One of the new leaders of the cult was Sigurd Siikavaara, who officially started the movement following Korpela's exile (thus the alternative name of the movement). More unorthodox elements such as apocalyptic beliefs and ecstatic rituals were introduced following the change of leadership. These beliefs and practices were later denounced by Korpela himself in an interview given in 1935. Following the involvement of Swedish authorities, Siikavaara was institutionalised in an asylum for 67 days, and upon his release the practices of the movement took a turn towards sexual rituals, which would ultimately lead to its demise.

Following the radical change in practices, the Swedish government involved itself further, previously being tolerant toward religion, now targeting the sexual rituals, especially with concern for the involvement of minors. In 1939, police arrested 60 people, leading to the end of the movement, which at its peak had gained an estimated total of 600 followers.

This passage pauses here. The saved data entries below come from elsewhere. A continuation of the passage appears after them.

-- ==== Sys2Proof/Laws/Mixer.lean ====
section
/-! SUPPORT. The mixer (42_mixer.md): a block crossing always ends, everything it can do, and what mixing a channel
leaves: its voice, the buffer's length, the ranges, the position. -/

namespace Sys2Proof.Machine

theorem wrapBlock_remaining (x : Channel) : x.wrapBlock.remaining = x.remaining := rfl

theorem wrapBlock_sameVoice (x : Channel) : x.SameVoice x.wrapBlock := by simp [Channel.wrapBlock, Channel.SameVoice]

theorem wrapBlock_inRange {c : Config} {x : Channel} (h : x.InRange c) : x.wrapBlock.InRange c := h

theorem Channel.SameVoice.refl (x : Channel) : x.SameVoice x := by simp [Channel.SameVoice]

theorem Channel.SameVoice.trans {x y z : Channel} (h : x.SameVoice y) (h' : y.SameVoice z) : x.SameVoice z := by
  obtain ⟨a, b, c, d, e, f⟩ := h
  obtain ⟨a', b', c', d', e', f'⟩ := h'
  exact ⟨a'.trans a, b'.trans b, c'.trans c, d'.trans d, e'.trans e, f'.trans f⟩

/-- The block crossing ends within its bound, in every state (R187, 44_scheduler.md R236). -/
theorem crossBlocks_ends (s : State) (k : Nat) (x : Channel) (h : x.remaining < k) :
    (crossBlocks s k x).verdict ≠ .endless := by
  induction k generalizing x with
  | zero => omega
  | succ k ih =>
    simp only [crossBlocks]
    split_ifs with hx
    · split
      · simp
      · rename_i y hy
        split_ifs with h0
        · simp
        · have := decodeNext_progress hy h0
          rw [wrapBlock_remaining] at this
          exact ih y (by omega)
    · simp

/-- Everything a block crossing keeps, however it ends. -/
theorem crossBlocks_keeps {P : Channel → Prop} (s : State) (hw : ∀ x, P x → P x.wrapBlock)
    (hd : ∀ x y, decodeNext s x = some y → P x → P y) (k : Nat) (x : Channel) (hx : P x) :
    P (crossBlocks s k x).chan := by
  induction k generalizing x with
  | zero => exact hx
  | succ k ih =>
    simp only [crossBlocks]
    split_ifs
    · split
      · exact hw x hx
      · rename_i y hy
        have hy' := hd _ y hy (hw x hx)
        split_ifs
        · exact hy'
        · exact ih y hy'
    · exact hx

theorem crossBlocks_sameVoice (s : State) (k : Nat) (x : Channel) : x.SameVoice (crossBlocks s k x).chan :=
  crossBlocks_keeps (P := fun y => x.SameVoice y) s (fun y h => h.trans (wrapBlock_sameVoice y))
    (fun _ _ hd h => h.trans (decodeNext_sameVoice hd)) k x (.refl x)

theorem crossBlocks_smoothPrev (s : State) (k : Nat) (x : Channel) :
    (crossBlocks s k x).chan.smoothPrev = x.smoothPrev :=
  crossBlocks_keeps (P := fun y => y.smoothPrev = x.smoothPrev) s (fun _ h => h)
    (fun _ _ hd h => (decodeNext_smoothPrev hd).trans h) k x rfl

theorem crossBlocks_inRange (s : State) (hc : s.cfg.Legal) (k : Nat) (x : Channel) (hx : x.InRange s.cfg) :
    (crossBlocks s k x).chan.InRange s.cfg :=
  crossBlocks_keeps (P := fun y => y.InRange s.cfg) s (fun _ h => h) (fun _ _ hd h => decodeNext_inRange hc hd h) k x hx

/-- How a block crossing that ends well leaves the channel: stopped with no sample, or positioned (R187). -/
theorem crossBlocks_ok {s : State} {k : Nat} {x : Channel} (h : (crossBlocks s k x).verdict = .ok) :
    ((crossBlocks s k x).stopped = true ∧ (crossBlocks s k x).chan.decodedCount = 0) ∨
    ((crossBlocks s k x).stopped = false ∧
      (crossBlocks s k x).chan.offset.toNat < (crossBlocks s k x).chan.decodedCount.toNat * 2 ^ 16) := by
  induction k generalizing x with
  | zero => simp [crossBlocks] at h
  | succ k ih =>
    simp only [crossBlocks] at h ⊢
    split_ifs at h ⊢ with hx
    · split at h
      · cases h
      · rename_i y hy
        split_ifs at h ⊢ with h0
        · exact .inl ⟨rfl, h0⟩
        · exact ih h
    · exact .inr ⟨rfl, Nat.lt_of_not_le hx⟩

/-- A crossing fails on the bus only where a decode did (R182). -/
theorem crossBlocks_bus {s : State} {P : Channel → Prop} (hw : ∀ x, P x → P x.wrapBlock)
    (hd : ∀ x y, decodeNext s x = some y → P x → P y) (hs : ∀ x, P x → decodeNext s x ≠ none)
    (k : Nat) (x : Channel) (hx : P x) : (crossBlocks s k x).verdict ≠ .bus := by
  induction k generalizing x with
  | zero => simp [crossBlocks]
  | succ k ih =>
    simp only [crossBlocks]
    split_ifs
    · split
      · rename_i hn; exact absurd hn (hs _ (hw x hx))
      · rename_i y hy
        have hy' := hd _ y hy (hw x hx)
        split_ifs
        · simp
        · exact ih y hy'
    · simp

theorem crossBlocks_noValue (s : State) (k : Nat) (x : Channel) : (crossBlocks s k x).verdict ≠ .noValue := by
  induction k generalizing x with
  | zero => simp [crossBlocks]
  | succ k ih =>
    simp only [crossBlocks]
    split_ifs
    · split
      · simp
      · split_ifs
        · simp
        · exact ih _
    · simp

theorem remember_sameVoice (x : Channel) (c : Config) (smp : Int) : x.SameVoice (x.remember c smp) := by
  unfold Channel.remember; split_ifs <;> simp [Channel.SameVoice]

theorem remember_inRange {c c' : Config} {x : Channel} {smp : Int} (h : x.InRange c) : (x.remember c' smp).InRange c := by
  unfold Channel.remember; split_ifs <;> exact h

@[simp] theorem remember_remaining (x : Channel) (c : Config) (smp : Int) : (x.remember c smp).remaining = x.remaining := by
  unfold Channel.remember; split_ifs <;> rfl

theorem played_sameVoice (x : Channel) (c : Config) (raw : Sample) : x.SameVoice (x.played c raw) :=
  remember_sameVoice x c (smoothed c x raw.toInt)

theorem played_inRange {c c' : Config} {x : Channel} {raw : Sample} (h : x.InRange c) : (x.played c' raw).InRange c :=
  remember_inRange (smp := smoothed c' x raw.toInt) h

theorem crossFrame_ends (s : State) (x : Channel) : (crossFrame s x).verdict ≠ .endless :=
  crossBlocks_ends s _ x (Nat.lt_succ_self _)

theorem crossFrame_noValue (s : State) (x : Channel) : (crossFrame s x).verdict ≠ .noValue := crossBlocks_noValue s _ x

/-! ## One channel -/

/-- A frame whose sample holds no value stops the model. -/
theorem mixChannel_noSample {s : State} {x : Channel} {l r : Pcm} {rest : List Pcm} (h : x.sample = none) :
    mixChannel s x (l :: r :: rest) = ⟨.noValue, x, l :: r :: rest⟩ := by
  rw [mixChannel, h]

/-- A frame after which the channel plays on (R182). -/
theorem mixChannel_goesOn {s : State} {x : Channel} {l r : Pcm} {rest : List Pcm} {raw : Sample}
    (h : x.sample = some raw)
    (hc : (crossFrame s (x.played s.cfg raw)).verdict = .ok ∧ (crossFrame s (x.played s.cfg raw)).stopped = false) :
    mixChannel s x (l :: r :: rest) =
      ⟨(mixChannel s (crossFrame s (x.played s.cfg raw)).chan rest).verdict,
       (mixChannel s (crossFrame s (x.played s.cfg raw)).chan rest).chan,
       mixLane l (smoothed s.cfg x raw.toInt) x.leftVol :: mixLane r (smoothed s.cfg x raw.toInt) x.rightVol ::
         (mixChannel s (crossFrame s (x.played s.cfg raw)).chan rest).buf⟩ := by
  rw [mixChannel, h]
  simp only [hc, and_self, if_true]

/-- A frame after which the channel's pass ends: stopped, or failed on the bus (R182). -/
theorem mixChannel_ends {s : State} {x : Channel} {l r : Pcm} {rest : List Pcm} {raw : Sample}
    (h : x.sample = some raw)
    (hc : ¬ ((crossFrame s (x.played s.cfg raw)).verdict = .ok ∧ (crossFrame s (x.played s.cfg raw)).stopped = false)) :
    mixChannel s x (l :: r :: rest) =
      ⟨(crossFrame s (x.played s.cfg raw)).verdict, (crossFrame s (x.played s.cfg raw)).chan,
       mixLane l (smoothed s.cfg x raw.toInt) x.leftVol :: mixLane r (smoothed s.cfg x raw.toInt) x.rightVol :: rest⟩ := by
  rw [mixChannel, h]
  simp only [hc, if_false]

/-- A buffer with no frame is left alone. -/
theorem mixChannel_short {s : State} {x : Channel} {buf : List Pcm} (h : ∀ l r rest, buf = l :: r :: rest → False) :
    mixChannel s x buf = ⟨.ok, x, buf⟩ := by
  rw [mixChannel]; exact h

/-- Everything mixing a channel keeps, however it ends. -/
theorem mixChannel_keeps {P : Channel → Prop} (s : State) (hf : ∀ x raw, P x → P (x.played s.cfg raw))
    (hc : ∀ x, P x → P (crossFrame s x).chan) (x : Channel) (buf : List Pcm) (hx : P x) :
    P (mixChannel s x buf).chan := by
  induction x, buf using mixChannel.induct s with
  | case1 x l r rest h => rw [mixChannel_noSample h]; exact hx
  | case2 x l r rest raw h cr hok ih => rw [mixChannel_goesOn h hok]; exact ih (hc _ (hf x raw hx))
  | case3 x l r rest raw h cr hok => rw [mixChannel_ends h hok]; exact hc _ (hf x raw hx)
  | case4 x buf h => rw [mixChannel_short h]; exact hx

theorem mixChannel_sameVoice (s : State) (x : Channel) (buf : List Pcm) : x.SameVoice (mixChannel s x buf).chan :=
  mixChannel_keeps (P := fun y => x.SameVoice y) s (fun y raw h => h.trans (played_sameVoice y s.cfg raw))
    (fun y h => h.trans (crossBlocks_sameVoice s _ y)) x buf (.refl x)

theorem mixChannel_inRange (s : State) (hc : s.cfg.Legal) (x : Channel) (buf : List Pcm) (hx : x.InRange s.cfg) :
    (mixChannel s x buf).chan.InRange s.cfg :=
  mixChannel_keeps (P := fun y => y.InRange s.cfg) s (fun _ _ h => played_inRange h)
    (fun y h => crossBlocks_inRange s hc _ y h) x buf hx

theorem mixChannel_length (s : State) (x : Channel) (buf : List Pcm) : (mixChannel s x buf).buf.length = buf.length := by
  induction x, buf using mixChannel.induct s with
  | case1 x l r rest h => rw [mixChannel_noSample h]
  | case2 x l r rest raw h cr hok ih => rw [mixChannel_goesOn h hok]; simpa using ih
  | case3 x l r rest raw h cr hok => rw [mixChannel_ends h hok]; simp
  | case4 x buf h => rw [mixChannel_short h]

/-- Mixing a channel never meets the bound on its decodes, in any state (44_scheduler.md R236). -/
theorem mixChannel_not_endless (s : State) (x : Channel) (buf : List Pcm) : (mixChannel s x buf).verdict ≠ .endless := by
  induction x, buf using mixChannel.induct s with
  | case1 x l r rest h => rw [mixChannel_noSample h]; simp
  | case2 x l r rest raw h cr hok ih => rw [mixChannel_goesOn h hok]; exact ih
  | case3 x l r rest raw h cr hok => rw [mixChannel_ends h hok]; exact crossFrame_ends s _
  | case4 x buf h => rw [mixChannel_short h]; simp

/-- An active channel in range and positioned has a sample to play (R183). -/
theorem sample_isSome {c : Config} {x : Channel} (hr : x.InRange c) (hp : x.Positioned) (ha : x.decodedCount ≠ 0) :
    ∃ raw, x.sample = some raw := by
  have h1 := hp ha
  have hlt : x.offset.toNat / 2 ^ 16 < x.decodedCount.toNat := Nat.div_lt_of_lt_mul (by omega)
  refine ⟨x.decodedBlock[x.offset.toNat / 2 ^ 16]'(by have := hr.1; have := hr.2.1; omega), ?_⟩
  simp only [Channel.sample, if_pos hlt]
  rw [List.getElem?_eq_getElem]

theorem played_count (x : Channel) (c : Config) (raw : Sample) : (x.played c raw).decodedCount = x.decodedCount := by
  unfold Channel.played Channel.advance Channel.remember; split_ifs <;> rfl

theorem mixChannel_cases (s : State) (hc : s.cfg.Legal) (x : Channel) (buf : List Pcm) (hr : x.InRange s.cfg)
    (hp : x.Positioned) (ha : x.decodedCount ≠ 0) :
    (mixChannel s x buf).verdict = .bus ∨ ((mixChannel s x buf).verdict = .ok ∧ (mixChannel s x buf).chan.Positioned) := by
  induction x, buf using mixChannel.induct s with
  | case1 x l r rest h =>
    obtain ⟨raw, hraw⟩ := sample_isSome hr hp ha
    rw [h] at hraw; cases hraw
  | case2 x l r rest raw h cr hok ih =>
    rw [mixChannel_goesOn h hok]
    have hin : cr.chan.InRange s.cfg := crossBlocks_inRange s hc _ _ (played_inRange hr)
    rcases crossBlocks_ok hok.1 with ⟨h1, -⟩ | ⟨-, h2⟩
    · exact absurd (h1.symm.trans hok.2) (by simp)
    · exact ih hin (fun _ => h2) (by
        intro h0
        have h2' : cr.chan.offset.toNat < cr.chan.decodedCount.toNat * 2 ^ 16 := h2
        rw [h0] at h2'; simp at h2')
  | case3 x l r rest raw h cr hok =>
    rw [mixChannel_ends h hok]
    have h1 : cr.verdict ≠ .endless := crossFrame_ends s _
    have h2 : cr.verdict ≠ .noValue := crossFrame_noValue s _
    show cr.verdict = .bus ∨ (cr.verdict = .ok ∧ cr.chan.Positioned)
    cases hv : cr.verdict with
    | bus => exact .inl rfl
    | noValue => exact absurd hv h2
    | endless => exact absurd hv h1
    | ok =>
      right
      refine ⟨rfl, ?_⟩
      rcases crossBlocks_ok hv with ⟨-, h0⟩ | ⟨h3, -⟩
      · exact fun hne => absurd h0 hne
      · exact absurd ⟨hv, h3⟩ hok
  | case4 x buf h => rw [mixChannel_short h]; exact .inr ⟨rfl, hp⟩

/-- A property that makes every decode succeed makes mixing succeed on the bus. -/
theorem mixChannel_not_bus {P : Channel → Prop} (s : State) (hf : ∀ x raw, P x → P (x.played s.cfg raw))
    (hw : ∀ x, P x → P x.wrapBlock) (hd : ∀ x y, decodeNext s x = some y → P x → P y)
    (hs : ∀ x, P x → decodeNext s x ≠ none) (x : Channel) (buf : List Pcm) (hx : P x) :
    (mixChannel s x buf).verdict ≠ .bus := by
  induction x, buf using mixChannel.induct s with
  | case1 x l r rest h => rw [mixChannel_noSample h]; simp
  | case2 x l r rest raw h cr hok ih =>
    rw [mixChannel_goesOn h hok]
    exact ih (crossBlocks_keeps s hw hd _ _ (hf x raw hx))
  | case3 x l r rest raw h cr hok => rw [mixChannel_ends h hok]; exact crossBlocks_bus hw hd hs _ _ (hf x raw hx)
  | case4 x buf h => rw [mixChannel_short h]; simp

== Beliefs and practices ==

The spiritual beliefs of the movement were initially similar to those of Laestadianism, although apparently not accepted by the Laestadian community as a whole, hence Korpela's initial reaction from central Finland.

Following the exile of Korpela, his two closest preachers, Sigurd Siikavaara and Arthur Niemi began to introduce the belief that a flying ark would bring 666 true believers to Palestine and that the last 1,335 days of the world had begun, one date set for the arrival of the ark that was reported by newspapers at the time was March 14, 1935. It was later taught that the ark would not be an actual physical ark, but the spirit of Christ, granted to the followers of the Korpela movement. All claims and beliefs were more or less loosely based on interpretations of an old version of the Bible, as the new translation of the Bible at the time was preached as an abomination.

Following Siikavaara and Niemi's brief confinement to mental asylums the beliefs and practices changed focus; Siikavaara claimed to have been invested with the spirit of the prophets and Christ, essentially proclaiming divine status, and gave the followers of the movement forgiveness for their sins, thus enabling them to engage in swearing, drinking, gambling and hitherto-prohibited sexual rituals. Upon his arrest in 1939, Siikavaara was an alcoholic and had allegedly engaged in sexual intercourse with 30 women other than his wife.

These facts have been questioned by relatives of Siikavaara who say that there actually were not any sexual rituals. Said rituals were merely rumours created by Laestadians, imagining the worst possible sins.